Development Tutorial

Getting Started

This tutorial focuses on selecting the development factors.

Be sure to make sure your packages are updated. For more info on how to update your pakages, visit Keeping Packages Updated.

# Black linter, optional
%load_ext lab_black

import pandas as pd
import numpy as np
import chainladder as cl

print("pandas: " + pd.__version__)
print("numpy: " + np.__version__)
print("chainladder: " + cl.__version__)
pandas: 1.4.2
numpy: 1.21.5
chainladder: 0.8.13

Disclaimer

Note that a lot of the examples shown might not be applicable in a real world scenario, and is only meant to demonstrate some of the functionalities included in the package. The user should always follow all applicable laws, the Code of Professional Conduct, applicable Actuarial Standards of Practice, and exercise their best actuarial judgement.

Testing for Violation of Chain Ladder’s Assumptions

The Chain Ladder method is based on the strong assumptions of independence across origin periods and across valuation periods. Mack developed tests to verify if these assumptions hold, and these tests have been implemented in chainladder.

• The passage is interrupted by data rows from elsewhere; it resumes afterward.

-- ==== Sys2Proof/Machine/System.lean ====
section
/-! DEFINITION. The system instructions: exceptions on purpose, traps, the moves of coprocessor 0 and of the absent
coprocessors, CACHE, the returns from exceptions, WAIT and the TLB instructions (spec/44_system.md R750 to R812,
spec/21_mmu.md R302 to R318). -/

namespace Sys2Proof.Machine

/-! ### Shared operations -/

/-- A conditional trap of two registers (R800): MIPS II. -/
def trapRR (rs rt : RegNum) (test : DWord → DWord → Bool) : Op Unit := do
  requireIsa .mips2
  let a ← readGpr rs
  let b ← readGpr rt
  raiseIf (test a b) .trap

/-- A conditional trap of a register and a sign-extended immediate (R800). -/
def trapRI (rs : RegNum) (imm : BitVec 16) (test : DWord → DWord → Bool) : Op Unit := do
  requireIsa .mips2
  let a ← readGpr rs
  raiseIf (test a (sextImm imm)) .trap

/-- A move from an absent coprocessor: any value (R676, R774, R776). -/
def moveFromAbsent (z : BitVec 2) (rt : RegNum) : Op Unit := do
  requireCop z
  let v ← fresh
  writeGprMoved .mips1 rt v

/-- A move to an absent coprocessor, or an operation of one: nothing happens (R774, R776). -/
def absentNop (z : BitVec 2) : Op Unit := requireCop z

/-- The instruction exists on the R4xxx and R5000 only: Reserved Instruction on the R30xx after Coprocessor Unusable
(R792, R793). -/
def require4xxx : Op Unit := do
  requireCop 0#2
  let old ← look fun s => s.par.cpu.is30xx
  raiseIf old .reservedInstruction

/-! ### The R30xx TLB (R302 to R305) -/

/-- The entry EntryHi and EntryLo describe (R175, R176, R796). -/
def tlb64FromRegs (hi lo : Word) : Tlb64Entry where
  vpn := hi.extractLsb' 12 20
  asid := hi.extractLsb' 6 6
  pfn := lo.extractLsb' 12 20
  n := bit lo 11
  d := bit lo 10
  v := bit lo 9
  g := bit lo 8

/-- EntryHi of an entry (R175, R795). -/
def Tlb64Entry.hiWord (e : Tlb64Entry) : Word := e.vpn ++ e.asid ++ 0#6

/-- EntryLo of an entry (R176, R795). -/
def Tlb64Entry.loWord (e : Tlb64Entry) : Word :=
  e.pfn ++ BitVec.ofBool e.n ++ BitVec.ofBool e.d ++ BitVec.ofBool e.v ++ BitVec.ofBool e.g ++ 0#8

/-- The entry number Index names on the R30xx. -/
def State.index64 (s : State) : BitVec 6 := s.cp0.index.extractLsb' 8 6

/-- Writing entry `i` of the R30xx TLB from EntryHi and EntryLo. -/
def State.writeTlb64 (s : State) (i : BitVec 6) : State :=
  { s with tlb64 := s.tlb64.set i.toNat (tlb64FromRegs (lo32 s.cp0.entryHi) (lo32 s.cp0.entryLo0)) i.isLt }

/-- Reading entry `Index` of the R30xx TLB: EntryHi.ASID is overwritten (R795). -/
def State.readTlb64 (s : State) : State :=
  let e := s.tlb64[s.index64.toNat]'s.index64.isLt
  { s with cp0 := { s.cp0 with entryHi := sext e.hiWord, entryLo0 := sext e.loWord } }

/-- TLBP on the R30xx: after a miss the other bits of Index are free (R305); two matches shut the TLB down (R318).
The access of the instruction right after a TLBP, which R798 does not specify, is made as ever (log entry 13). -/
def probe64 : Op Unit := fun s =>
  match s.tlb64Hits (s.cp0.entryHi.extractLsb' 12 20) (s.cp0.entryHi.extractLsb' 6 6) with
  | [] => .ok ((), { s.useFree with cp0 := { s.cp0 with index := setBit (lo32 s.free) 31 true } })
  | [(_, i)] =>
    .ok ((), { s with cp0 := { s.cp0 with
      index := setBit (setField s.cp0.index 8 (BitVec.ofNat 6 i)) 31 false } })
  | _ => .error (.exc .tlbShutdown s)

/-! ### The Orion TLB (R310 to R313) -/

/-- The page an EntryLo describes (R178). -/
def tlbPageFromReg (lo : DWord) : TlbPage where
  pfn := lo.extractLsb' 6 24
  c := lo.extractLsb' 3 3
  d := bit lo 2
  v := bit lo 1

/-- EntryLo of a page, with the entry's G (R795). -/
def TlbPage.loDword (p : TlbPage) (g : Bool) : DWord :=
  (p.pfn ++ p.c ++ BitVec.ofBool p.d ++ BitVec.ofBool p.v ++ BitVec.ofBool g).setWidth 64

/-- The entry PageMask, EntryHi, EntryLo0 and EntryLo1 describe: the masked bits of VPN2 are cleared, G is the AND of
the two G bits (R310, R796). -/
def tlb48FromRegs (mask : Word) (hi lo0 lo1 : DWord) : Tlb48Entry where
  mask := mask.extractLsb' 13 12
  r := hi.extractLsb' 62 2
  vpn2 := hi.extractLsb' 13 27 &&& ~~~((mask.extractLsb' 13 12).setWidth 27)
  g := bit lo0 0 && bit lo1 0
  asid := hi.extractLsb' 0 8
  even := tlbPageFromReg lo0
  odd := tlbPageFromReg lo1

/-- EntryHi of an entry (R177, R795). -/
def Tlb48Entry.hiDword (e : Tlb48Entry) : DWord := e.r ++ 0#22 ++ (e.vpn2 &&& ~~~(e.mask.setWidth 27)) ++ 0#5 ++ e.asid

/-- Entry `i` of the Orion TLB written from the registers (R796). -/
def State.setTlb48 (s : State) (i : Nat) (h : i < 48) : State :=
  let e := tlb48FromRegs s.cp0.pageMask s.cp0.entryHi s.cp0.entryLo0 s.cp0.entryLo1
  { s with tlb48 := s.tlb48.set i e h }

/-- Writing entry `i` of the Orion TLB (R796). -/
def writeTlb48 (i : Nat) : Op Unit := fun s =>
  if h : i < 48 then
    if pageMaskLegal (s.cp0.pageMask.extractLsb' 13 12) then .ok ((), s.setTlb48 i h)
    else .error (.refused .pageMaskUndefined)
  else .error (.refused .tlbIndexOutOfRange)

/-- The registers an entry of the Orion TLB is read into (R795). -/
def State.loadTlb48 (s : State) (e : Tlb48Entry) : State :=
  { s with cp0 := { s.cp0 with
      pageMask := (e.mask ++ 0#13).setWidth 32
      entryHi := e.hiDword
      entryLo0 := e.even.loDword e.g
      entryLo1 := e.odd.loDword e.g } }

/-- Reading entry `i` of the Orion TLB (R795). -/
def readTlb48 (i : Nat) : Op Unit := fun s =>
  if h : i < 48 then .ok ((), s.loadTlb48 s.tlb48[i]) else .error (.refused .tlbIndexOutOfRange)

/-- TLBP on the Orion TLB CPUs (R798). The access of the instruction right after it, which R313 and R798 do not specify, is
made as ever (DESIGN CHOICE, log entry 13). -/
def probe48 : Op Unit := fun s =>
  match s.tlb48Hits (s.cp0.entryHi.extractLsb' 62 2) (s.cp0.entryHi.extractLsb' 13 27)
      (s.cp0.entryHi.extractLsb' 0 8) with
  | [] => .ok ((), { s with cp0 := { s.cp0 with index := 0x80000000#32 } })
  | [(_, i)] => .ok ((), { s with cp0 := { s.cp0 with index := BitVec.ofNat 32 i } })
  | _ => .error (.refused .tlbMultipleMatch)

/-- A TLB instruction by the member's TLB: nothing happens where there is none (R305, R343, D17). -/
def tlbOp (old new : Op Unit) : Op Unit := do
  requireCop 0#2
  let m ← look fun s => s.par.mmu
  match m with
  | .tlb64 => old
  | .tlb48 => new
  | .fixed | .basebounds => pure ()

/-! ### CACHE (R780 to R790) -/

/-- The sub-opcode is an Index Load Tag: of the I- or D-cache, or of the R5000's secondary cache (R783). -/
def isLoadTag (c : Cpu) (op : BitVec 5) : Bool :=
  op == 4#5 || op == 5#5 || (op == 7#5 && c == .r5000)

/-- The addresses of the four doublewords of the 32-byte block an address is in (R254). -/
def blockWords (pa : Nat) : List Nat := (List.range 4).map fun i => pa / 32 * 32 + 8 * i

/-- A doubleword of memory becomes undefined. -/
def State.freeDouble (s : State) (a : Nat) : State := s.useFree.setMem a 8 s.free

/-- The sub-opcode is Create Dirty Exclusive: of the D-cache (R785). -/
def isCreateDirty (op : BitVec 5) : Bool := op == 0x0D#5

/-- The effect of a cache operation at a physical address with transparent caches: the tag and parity an Index Load Tag
shows are free (R267, R268, R783), at an uncached address too (DESIGN CHOICE, log entry 49), and so are the bytes of a block
created dirty at a cached address, until they are stored to (R266, R785; log entry 49). -/
def cacheEffect (op : BitVec 5) (pa : Nat) (cca : BitVec 3) : Op Unit := change fun s =>
  if isLoadTag s.par.cpu op then
    { s.useFree with cp0 := { s.cp0 with
        tagLo := lo32 s.free, ecc := (s.free.extractLsb' 32 8).setWidth 32 } }
  else if isCreateDirty op && cca != 2#3 then (blockWords pa).foldl State.freeDouble s
  else s

/-! ### Exceptions on purpose -/

/-- SYSCALL (R752, R1025): the code field is for software. -/
def execSyscall (_code : BitVec 20) (s : State) : Result :=
  runOp (raise .syscall) s

/-- BREAK (R753, R1026). -/
def execBrk (_code : BitVec 20) (s : State) : Result :=
  runOp (raise .breakpoint) s

/-- SYNC (R760): every access is made in order already. -/
def execSync (_stype : BitVec 5) (s : State) : Result :=
  runSeq (requireIsa .mips2) s

/-! ### Traps (R801 to R812) -/

/-- TGE (R801). -/
def execTge (rs rt : RegNum) (_code : BitVec 10) (s : State) : Result :=
  runSeq (trapRR rs rt (fun a b => !a.slt b)) s

/-- TGEU (R802). -/
def execTgeu (rs rt : RegNum) (_code : BitVec 10) (s : State) : Result :=
  runSeq (trapRR rs rt (fun a b => !a.ult b)) s

/-- TLT (R803). -/
def execTlt (rs rt : RegNum) (_code : BitVec 10) (s : State) : Result :=
  runSeq (trapRR rs rt (fun a b => a.slt b)) s

/-- TLTU (R804). -/
def execTltu (rs rt : RegNum) (_code : BitVec 10) (s : State) : Result :=
  runSeq (trapRR rs rt (fun a b => a.ult b)) s

/-- TEQ (R805). -/
def execTeq (rs rt : RegNum) (_code : BitVec 10) (s : State) : Result :=
  runSeq (trapRR rs rt (· == ·)) s

/-- TNE (R806). -/
def execTne (rs rt : RegNum) (_code : BitVec 10) (s : State) : Result :=
  runSeq (trapRR rs rt (· != ·)) s

/-- TGEI (R807). -/
def execTgei (rs : RegNum) (imm : BitVec 16) (s : State) : Result :=
  runSeq (trapRI rs imm (fun a b => !a.slt b)) s

/-- TGEIU (R808). -/
def execTgeiu (rs : RegNum) (imm : BitVec 16) (s : State) : Result :=
  runSeq (trapRI rs imm (fun a b => !a.ult b)) s

/-- TLTI (R809). -/
def execTlti (rs : RegNum) (imm : BitVec 16) (s : State) : Result :=
  runSeq (trapRI rs imm (fun a b => a.slt b)) s

/-- TLTIU (R810). -/
def execTltiu (rs : RegNum) (imm : BitVec 16) (s : State) : Result :=
  runSeq (trapRI rs imm (fun a b => a.ult b)) s

/-- TEQI (R811). -/
def execTeqi (rs : RegNum) (imm : BitVec 16) (s : State) : Result :=
  runSeq (trapRI rs imm (· == ·)) s

/-- TNEI (R812). -/
def execTnei (rs : RegNum) (imm : BitVec 16) (s : State) : Result :=
  runSeq (trapRI rs imm (· != ·)) s

/-! ### Moves of coprocessor 0 -/

/-- The general register of an MFC0 or DMFC0, which has a delay up to MIPS I, or up to MIPS III where the parameter says so
(R770, R455, log entry 14). -/
def writeGprFromCp0 (rt : RegNum) (v : DWord) : Op Unit := do
  let p ← look State.par
  writeGprMoved (if p.mfc0Interlocked then .mips1 else .mips3) rt v

/-- MFC0 (R770). -/
def execMfc0 (rt rd : RegNum) (s : State) : Result :=
  runSeq (do
    requireCop 0#2
    let v ← readCp0Word rd
    writeGprFromCp0 rt v) s

/-- MTC0 (R771). -/
def execMtc0 (rt rd : RegNum) (s : State) : Result :=
  runSeq (do
    requireCop 0#2
    let v ← readGpr rt
    writeCp0Word rd v) s

/-- DMFC0 (R772). -/
def execDmfc0 (rt rd : RegNum) (s : State) : Result :=
  runSeq (do
    requireCop 0#2
    require64
    let v ← readCp0Dword rd
    writeGprFromCp0 rt v) s

/-- DMTC0 (R773). -/
def execDmtc0 (rt rd : RegNum) (s : State) : Result :=
  runSeq (do
    requireCop 0#2
    require64
    let v ← readGpr rt
    writeCp0Dword rd v) s

/-! ### Absent coprocessors (R774 to R776) -/

/-- MFC2 (R774). -/
def execMfc2 (rt _rd : RegNum) (s : State) : Result :=
  runSeq (moveFromAbsent 2#2 rt) s

/-- MTC2 (R774). -/
def execMtc2 (_rt _rd : RegNum) (s : State) : Result :=
  runSeq (absentNop 2#2) s

/-- CFC2 (R775). -/
def execCfc2 (rt _rd : RegNum) (s : State) : Result :=
  runSeq (moveFromAbsent 2#2 rt) s

/-- CTC2 (R775). -/
def execCtc2 (_rt _rd : RegNum) (s : State) : Result :=
  runSeq (absentNop 2#2) s

/-- COP2 (R776). -/
def execCop2 (_fn : BitVec 25) (s : State) : Result :=
  runSeq (absentNop 2#2) s

/-- MFC3 (R774). -/
def execMfc3 (rt _rd : RegNum) (s : State) : Result :=
  runSeq (moveFromAbsent 3#2 rt) s

/-- MTC3 (R774). -/
def execMtc3 (_rt _rd : RegNum) (s : State) : Result :=
  runSeq (absentNop 3#2) s

/-- CFC3 (R775). -/
def execCfc3 (rt _rd : RegNum) (s : State) : Result :=
  runSeq (moveFromAbsent 3#2 rt) s

/-- CTC3 (R775). -/
def execCtc3 (_rt _rd : RegNum) (s : State) : Result :=
  runSeq (absentNop 3#2) s

/-- COP3 (R776). -/
def execCop3 (_fn : BitVec 25) (s : State) : Result :=
  runSeq (absentNop 3#2) s

/-! ### CACHE -/

/-- CACHE (R780 to R790): translated as a load, without an alignment requirement. -/
def execCache (base : RegNum) (op : BitVec 5) (offset : BitVec 16) (s : State) : Result :=
  runSeq (do
    requireIsa .mips3
    requireCop 0#2
    let va ← effAddr base offset
    let r ← translate va .load 1
    cacheEffect op r.1 r.2) s

/-! ### Returns and WAIT -/

/-- RFE (R791): R30xx only; HI and LO as R1122 says. A load or store just before it, whose memory reference R791 says the
architecture does not specify, is made as ever in the mode before the RFE (DESIGN CHOICE, log entry 13). -/
def execRfe (s : State) : Result :=
  runSeq (do
    requireCop 0#2
    let new ← look fun s => !s.par.cpu.is30xx
    raiseIf new .reservedInstruction
    change State.popMode) s

/-- ERET (R792): no delay slot. -/
def execEret (s : State) : Result :=
  runOp (do
    require4xxx
    refuseInDelaySlot
    change State.exceptionReturn) s

/-- WAIT (R793): a standby that ends at once (D25). -/
def execWait (s : State) : Result :=
  runSeq (require4xxx) s

/-! ### TLB instructions -/

/-- TLBR (R795). -/
def execTlbr (s : State) : Result :=
  runSeq (tlbOp (change State.readTlb64) do
    let i ← look fun s => (s.cp0.index.extractLsb' 0 6).toNat
    readTlb48 i) s

/-- TLBWI (R796). -/
def execTlbwi (s : State) : Result :=
  runSeq (tlbOp (change fun s => s.writeTlb64 s.index64) do
    let i ← look fun s => (s.cp0.index.extractLsb' 0 6).toNat
    writeTlb48 i) s

/-- TLBWR (R797): the entry Random names. -/
def execTlbwr (s : State) : Result :=
  runSeq (tlbOp (change fun s => s.writeTlb64 s.cp0.random) do
    let i ← look fun s => s.cp0.random.toNat
    writeTlb48 i) s

/-- TLBP (R798). -/
def execTlbp (s : State) : Result :=
  runSeq (tlbOp probe64 probe48) s

end Sys2Proof.Machine
end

Before the Chain-Ladder model can be used, we should verify that the data satisfies the underlying assumptions using tests at the desired confidence interval level. If assumptions are violated, we should consider if ultimates can be estimated using other models.

Let’s test for independence across origin and development periods. Note that for correlation across valuation periods, the Z-statistic is used; and for correlation across origin periods, the T-statistic is used. For the valuation_correlation test, an additional parameter, total, can be passed depends on if we want to calculate valuation correlation in total across all years (True) consistent with Mack 1993, or for each year separately (False) consistent with Mack 1997.

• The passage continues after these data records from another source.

-- ==== Sys2Proof/Machine/Core.lean ====
section
/-! DEFINITION. The machine as the host takes it. -/

noncomputable section

def Sys2Proof.core : Host.Core :=
  { State := Sys2Proof.Machine.State, Fault := Sys2Proof.Machine.Fault,
    Refusal := Sys2Proof.Machine.Refusal, step := Sys2Proof.Machine.step,
    reset := Sys2Proof.Machine.State.reset }

end
end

raa = cl.load_sample("raa")
print(
    "Correlation across valuation years? ",
    raa.valuation_correlation(p_critical=0.1, total=True).z_critical.values,
)
print(
    "Correlation across origin years? ",
    raa.development_correlation(p_critical=0.5).t_critical.values,
)
Correlation across valuation years?  [[False]]
Correlation across origin years?  [[False]]

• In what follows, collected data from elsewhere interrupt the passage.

/-- FPR `r` holds the value `v` in a format: a doubleword, or the low word of the register. -/
def State.HoldsFpr (s : State) (r : RegNum) (f : Fmt) (v : DWord) : Prop :=
  if f.wide then s.fgrDouble r = v else lo32 (s.fgr r) = lo32 v

/-- From `s` to `t` no FGR changes but those of FPR `r` (its pair where pairs make one FPR). -/
def FgrsKept (s t : State) (r : RegNum) : Prop :=
  ∀ q, q ≠ r → (s.singleFgr = true ∨ q ≠ partner r) → t.fgr q = s.fgr q

/-- The FP instruction delivered `o` to FPR `fd` in format `g` (R891 step 5): the result, or any quiet NaN where a quiet
NaN operand makes it one (R894); the conditions in Cause and Flags; no other FGR and no other bit of FCR31. -/
def Delivered (s t : State) (fd : RegNum) (g : Fmt) (o : FpOut) : Prop :=
  (if o.anyNan then ∃ x, t.HoldsFpr fd g (nanOut g x) else t.HoldsFpr fd g o.bits) ∧
    t.fpu.fcr31 = addFlags (setCauseBits s.fpu.fcr31 o.e false) o.e ∧ FgrsKept s t fd ∧
    Frame { fpu := true } s t ∧ Sequential s t

/-! ### Floating-point exceptions -/

/-- An FP instruction that answers `r` at `s` signals the floating-point exception with FCR31 as `P` says (R891 step 6): an R4xxx
or R5000 takes the exception, an R3081 the interrupt of the line that Config.FPInt gives the FPA, at this instruction, where
SR unmasks it; the registers are as they were. Where that line is masked the R3081 goes on without a result, with any Cause
bits. -/
def State.FpSignals (s : State) (r : Result) (P : Word → Prop) : Prop :=
  ∃ u : State, P u.fpu.fcr31 ∧ u.fpu.fgr = s.fpu.fgr ∧ Frame { fpu := true } s u ∧
    u.pc = s.pc ∧ u.nextPc = s.nextPc ∧ u.inDelay = s.inDelay ∧
    let line := (s.cp0.config.extractLsb' 26 3).toNat
    let unmasked := line < 6 ∧ bit s.cp0.sr 0 = true ∧ bit s.cp0.sr (10 + line) = true
    (s.par.cpu.is30xx = false → r = .next (takeException .floatingPoint u)) ∧
    (s.par.cpu.is30xx = true → unmasked → r = .next (takeException .interrupt u)) ∧
    (s.par.cpu.is30xx = true → ¬unmasked → ∃ t, r = .next t ∧ t.fpu.fgr = s.fpu.fgr ∧
      (∀ i, i < 12 ∨ 16 < i → bit t.fpu.fcr31 i = bit u.fpu.fcr31 i) ∧ Frame { fpu := true } s t ∧ Sequential s t)

/-- The instruction is an Unimplemented Operation (R891 step 3): UnImp is set and the exception signalled; Flags, Enables, the
condition codes and the mode are kept, the Cause bits are not said. -/
def State.FpUnimplemented (s : State) (r : Result) : Prop :=
  s.FpSignals r fun w => bit w 17 = true ∧ ∀ i, i < 12 ∨ 17 < i → bit w i = bit s.fpu.fcr31 i

/-- Where the instruction that answers `r` is declined, an Unimplemented Operation; where not and an enabled condition of `e` is
met, the exception with the conditions in Cause and Flags unchanged (R891 steps 3 and 5). -/
def State.FpEnds (s : State) (r : Result) (declined : Bool) (e : BitVec 5) : Prop :=
  (declined = true → s.FpUnimplemented r) ∧
    (declined = false → e &&& enablesOf s.fpu.fcr31 ≠ 0 → s.FpSignals r (· = setCauseBits s.fpu.fcr31 e false))

/-- The FP instruction is there, but not with these formats and registers: the R4650 computes in no 64-bit format (R897), the
R3081 traps an odd register (R896). -/
def State.FpRejects (s : State) (lvl : Isa) (f g : Fmt) (regs : List RegNum) : Prop :=
  s.par.cpu.hasFpa = true ∧ s.CopUsable 1#2 ∧ s.HasIsa lvl ∧
    ((s.par.cpu.is4650 = true ∧ (f.wide = true ∨ g.wide = true)) ∨
      (s.par.cpu.is30xx = true ∧ ∃ r ∈ regs, bit r 0 = true))

/-! ### Floating-point results as real numbers -/

/-- The number `(-1)^neg * m * 2^e` (R825). -/
noncomputable def finValue (neg : Bool) (m : Nat) (e : Int) : ℝ := (if neg then -1 else 1) * ((m : ℝ) * 2 ^ e)

/-- `o` is what an operation whose exact result is `x` gives in a format and a rounding mode (R890, R898). An exact zero is a
zero with the sign `zero`. Otherwise `q * 2^t`, with one bit more than the mantissa field, is `x` rounded in magnitude:
less than a unit away, by the mode the nearest one, of two equally near the even one, or the one on the side the mode
names. Where it is above the largest finite number, Overflow and Inexact, and the infinity or the largest finite number
by the mode; where it is below the smallest normal number, a tiny result (R895); else it is the number delivered,
Inexact where it differs from `x`. -/
def Rounded (f : FFmt) (rm : Rm) (x : ℝ) (zero : Bool) (o : FpOut) : Prop :=
  if x = 0 then o = .exact (fZero f zero)
  else ∃ (q : Nat) (t : Int),
    let r : ℝ := (q : ℝ) * 2 ^ t
    let a : ℝ := |x|
    let neg : Bool := decide (x < 0)
    2 ^ f.mbits * 2 ^ t ≤ a ∧ a < 2 ^ (f.mbits + 1) * 2 ^ t ∧ |r - a| < 2 ^ t ∧
      (rm = .nearest → 2 * |r - a| ≤ 2 ^ t ∧ (2 * |r - a| = 2 ^ t → q % 2 = 0)) ∧
      (rm = .zero → r ≤ a) ∧ (rm = .up → if neg then r ≤ a else a ≤ r) ∧
      (rm = .down → if neg then a ≤ r else r ≤ a) ∧
      if 2 ^ (f.bias + 1) ≤ r then
        o = .cond (if rm = .nearest ∨ (rm = .up ∧ neg = false) ∨ (rm = .down ∧ neg = true) then fInf f neg
          else fHuge f neg) (condO ||| condI)
      else if r < 2 ^ (1 - (f.bias : Int)) then
        o = { bits := fZero f neg, e := condU ||| condI, anyNan := false, tiny := true }
      else (∃ m e, unpackF f o.bits = .fin neg m e ∧ 2 ^ f.mbits ≤ m ∧ (m : ℝ) * 2 ^ e = r) ∧
        o = .cond o.bits (if r = a then 0 else condI)

/-- `o` is what a conversion of the number `x` to an integer of `n` bits gives in a rounding mode (R890, R932, R933): the integer
less than one away that the mode names (the nearest, of two equally near the even one; the one toward zero; the one above;
the one below), Inexact where it differs; where it does not fit, Invalid with the largest integer. -/
def RoundedInt (n : Nat) (rm : Rm) (x : ℝ) (o : FpOut) : Prop :=
  ∃ i : Int, |(i : ℝ) - x| < 1 ∧
    (rm = .nearest → 2 * |(i : ℝ) - x| ≤ 1 ∧ (2 * |(i : ℝ) - x| = 1 → i % 2 = 0)) ∧
    (rm = .zero → |(i : ℝ)| ≤ |x|) ∧ (rm = .up → x ≤ i) ∧ (rm = .down → (i : ℝ) ≤ x) ∧
    o = if -2 ^ (n - 1) ≤ i ∧ i < 2 ^ (n - 1) then .cond (BitVec.ofInt 64 i) (if (i : ℝ) = x then 0 else condI)
      else .cond (BitVec.ofNat 64 (2 ^ (n - 1) - 1)) condV

/-- `o` is a finite number within `k` units in the last place of `x` in a format (R907, R908): a unit is `2^t`, by the magnitude
of `x`, or the one of the smallest numbers. -/
def Near (f : FFmt) (k : Nat) (x : ℝ) (o : FpOut) : Prop :=
  ∃ (neg : Bool) (m : Nat) (e t : Int), unpackF f o.bits = .fin neg m e ∧
    (2 ^ f.mbits * 2 ^ t ≤ |x| ∨ t = 1 - (f.bias : Int) - f.mbits) ∧ |x| < 2 ^ (f.mbits + 1) * 2 ^ t ∧
    |finValue neg m e - x| ≤ k * 2 ^ t

/-! ### The invariant -/

/-- The bits of SR that can be set: the others read zero (R101, R105, R113, R120). -/
def srBits (p : Params) : Word := if p.cpu.is30xx then 0xF27FFF3F#32 else srMask p

/-- The bits of Cause that can be set besides the live IP[7:2] (R123, R125). -/
def causeBits (p : Params) : Word := if p.cpu.is4650 then 0xB380037C#32 else 0xB000037C#32

/-- What holds of the machine between any two steps. -/
structure State.Inv (s : State) : Prop where
  /-- memory is in canonical form -/
  mem : memWf s.mem = true
  /-- so are the two private arrays, and their lines rise -/
  caches : memWf s.icache.data = true ∧ memWf s.dcache.data = true ∧ assocRising 0 s.icache.lines = true ∧
    assocRising 0 s.dcache.lines = true
  /-- the reserved bits of SR read zero (R101) -/
  sr : s.cp0.sr &&& ~~~srBits s.par = 0
  /-- the reserved bits of Cause read zero (R101) -/
  cause : s.cp0.cause &&& ~~~causeBits s.par = 0
  /-- the reserved bits of FCR31 read zero (R827) -/
  fcr31 : s.fpu.fcr31 &&& ~~~fcr31Mask s.par.cpu = 0
  /-- Random stays between Wired and 47, on an E version between 8 and 63 (R172, R315) -/
  random : match s.par.mmu with
    | .tlb64 => 8 ≤ s.cp0.random.toNat
    | .tlb48 => s.cp0.wired.toNat ≤ 47 → s.cp0.wired.toNat ≤ s.cp0.random.toNat ∧ s.cp0.random.toNat ≤ 47
    | _ => True
  /-- every entry of the Orion TLB has a page size of Table 6.5, and the masked bits of its VPN2 are clear (R310,
  R311) -/
  tlb48 : ∀ e, e ∈ s.tlb48.toList → pageMaskLegal e.mask = true ∧ e.vpn2 &&& e.mask.setWidth 27 = 0
  /-- the R3041's Count and Compare have 24 bits (R140) -/
  timer : s.par.cpu = .r3041 → s.cp0.count.toNat < 0x1000000 ∧ s.cp0.compare.toNat < 0x1000000
  /-- only the members with Config.Halt stand still (R150) -/
  halted : s.halted = true → s.par.cpu.is3071 = true

end Sys2Proof.Machine
end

The above tests show that the raa triangle is independent in both cases, suggesting that there is no evidence that the Chain-Ladder model is not an appropriate method to develop the ultimate amounts. It is suggested to review Mack (1993) and Mack (1997) to ensure a proper understanding of the methodology and the choice of p_critical.

Mack (1997) differs from Mack (1993) for testing valuation years correlation. The 1993 paper looks at the aggregate of all years, while the latter suggests to check independence for each valuation year. To test for each valuation year, we set total to False.

raa.valuation_correlation(p_critical=0.1, total=False).z_critical
1982 1983 1984 1985 1986 1987 1988 1989 1990
1981 False False False False False False False False False

Please note that the tests are run on the entire 4 dimensions of the triangle.

Estimator Basics

All development methods follow the sklearn estimator API. These estimators have a few properties that are worth getting used to.

We instantiate the estimator with your choice of assumptions. In the case where we don’t opt for any assumptions, defaults are chosen for you.

At this point, we’ve chosen an estimator and assumptions (even if default) but we have not shown our estimator a Triangle. At this point it is merely instructions on how to fit development patterns, but no patterns exist as of yet.

All estimators have a fit method and you can pass a triangle to your estimator. Let’s fit a Triangle in a Development estimator. Let’s also assign the estimator to a variable so we can reference attributes about it.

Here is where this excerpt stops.